Few‐Shot Identification of Active Therapeutic Peptide Networking with Gradient Dynamics against Cancer
Advanced Healthcare Materials, EarlyView.

A few-shot peptide screening strategy identifies RT2 and E16, fused as E16-RT2 (ER), exhibiting optimal tumor-selective cytotoxicity. The injectable ER-DOX networking material demonstrates gradient release kinetics, boosting therapeutic efficacy.
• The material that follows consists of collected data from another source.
-- ==== Sys2Proof/Machine/Core.lean ====
section
/-! DEFINITION. The machine as the host runs it. -/

def Sys2Proof.core : Host.Core := { State := Sys2Proof.Machine.State, Fault := Sys2Proof.Machine.Fault, Refusal := Sys2Proof.Machine.Refusal, step := Sys2Proof.Machine.step, reset := Sys2Proof.Machine.State.reset }
end

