-- ==== Sys2Proof/Certificates/Slice0/Obligations.lean ====
section
/-! DEFINITION. The statements for the provers. Each says what a command or the part does by the rules of spec/, spelled out
from the rule's words where that is possible, and what else of the state it leaves as it was. -/

open Sys2Proof Sys2Proof.Machine

/-! ## The queue of commands -/

/-- The front of the queue is what a step executes, with the rest of the queue left in the state. -/
def Obligations.StepRunsFrontCommand : Prop :=
  ∀ (c : Instr) (rest : List Instr) (s : State), s.pending = c :: rest → step s = exec c { s with pending := rest }

/-- The model's own choice (log 4): with no command waiting, an oscillator period of R1 passes. At the pass of the phase from 7 to
0 it issues a tick, as a TICK with no period before it would, whose levels and orders are free values (log 4). -/
def Obligations.IdleStepIsOneOscillatorPeriod : Prop :=
  ∀ s : State, s.pending = [] →
    (s.power.backupHeld = false → step s = .next s) ∧
    (s.power.backupHeld = true → s.tb.phase < 7 →
      step s = .next { s with tb := { s.tb with phase := s.tb.phase + 1 } }) ∧
    (s.power.backupHeld = true → 7 ≤ s.tb.phase → ∃ (ev : BitVec 4) (order : TickOrder), order.waited = 0 ∧
      step s = exec (.tick ev order) { s with idleTicks := s.idleTicks + 1 })

/-- No command stops the part, and none touches the queue of those that wait. -/
def Obligations.EveryCommandAnswersNext : Prop :=
  ∀ (c : Instr) (s : State), ∃ t, exec c s = .next t ∧ t.pending = s.pending

/-! ## Supplies and resets -/

/-- What the host reads of the common region after a cold start (R193, R19, R179). -/
def Obligations.ColdStartCommonRegion : Prop :=
  State.reset.readLocation 0x00 = 0 ∧ State.reset.readLocation 0x01 = 0 ∧ State.reset.readLocation 0x02 = 0 ∧
  State.reset.readLocation 0x03 = 0xFF ∧ State.reset.readLocation 0x04 = 0 ∧ State.reset.readLocation 0x05 = 0 ∧
  State.reset.readLocation 0x06 = 0 ∧ State.reset.readLocation 0x07 = 0 ∧ State.reset.readLocation 0x08 = 0 ∧
  State.reset.readLocation 0x09 = 0 ∧ State.reset.readLocation 0x0A = 0 ∧ State.reset.readLocation 0x0B = 0 ∧
  State.reset.readLocation 0x0D = 0 ∧ State.reset.readLocation 0x0E = 0 ∧ State.reset.readLocation 0x0F = 0 ∧
  State.reset.irqAsserted = false ∧ (∀ n, State.reset.dlPin n = none) ∧
  State.reset.txPin .a = some .mark ∧ State.reset.txPin .b = some .mark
ER-mediated selective tumor membrane disruption enhances intracellular DOX delivery, enabling a membrane-nucleus dual-targeting mechanism for synergistic lysis-apoptosis without organ or systemic toxicity.
Abstract
The treatment of osteosarcoma remains challenging due to limitations of chemotherapy. Anticancer peptides present a promising avenue as alternative therapeutic agents; however, they encounter significant drawbacks, including susceptibility to proteolytic degradation and constrained selectivity toward tumor. Herein, a few-shot peptide screening strategy is developed, yielding identification of RT2 (tumor-lytic peptide) and E16 (ionic-responsive self-assembling peptide). Their fusion E16-RT2 (ER) is engineered, exhibiting 175% enhanced tumor-selective cytotoxicity and cancer membrane targeting. By leveraging the dual functionality of ER, an injectable hydrogel encapsulating doxorubicin is developed, enabling gradient dynamics for tumor-specific drug release and sustained therapeutic efficacy (>9 d). Moreover, there is no systemic/organ toxicity in murine models dosed with the therapeutic network. The potential mechanism is proposed: charge-guided ER localization disrupts cancer membrane integrity, enabling therapeutics influx while sparing healthy cells, coupled with network degradation kinetics ensuring prolonged drug retention. This rational design paradigm establishes a clinically translatable platform combining tumor-perturbing peptides with smart biomaterials, effectively overcoming limitations of conventional agents. The demonstrated “safety-efficacy” profile positions this approach as a viable strategy for cancer treatment.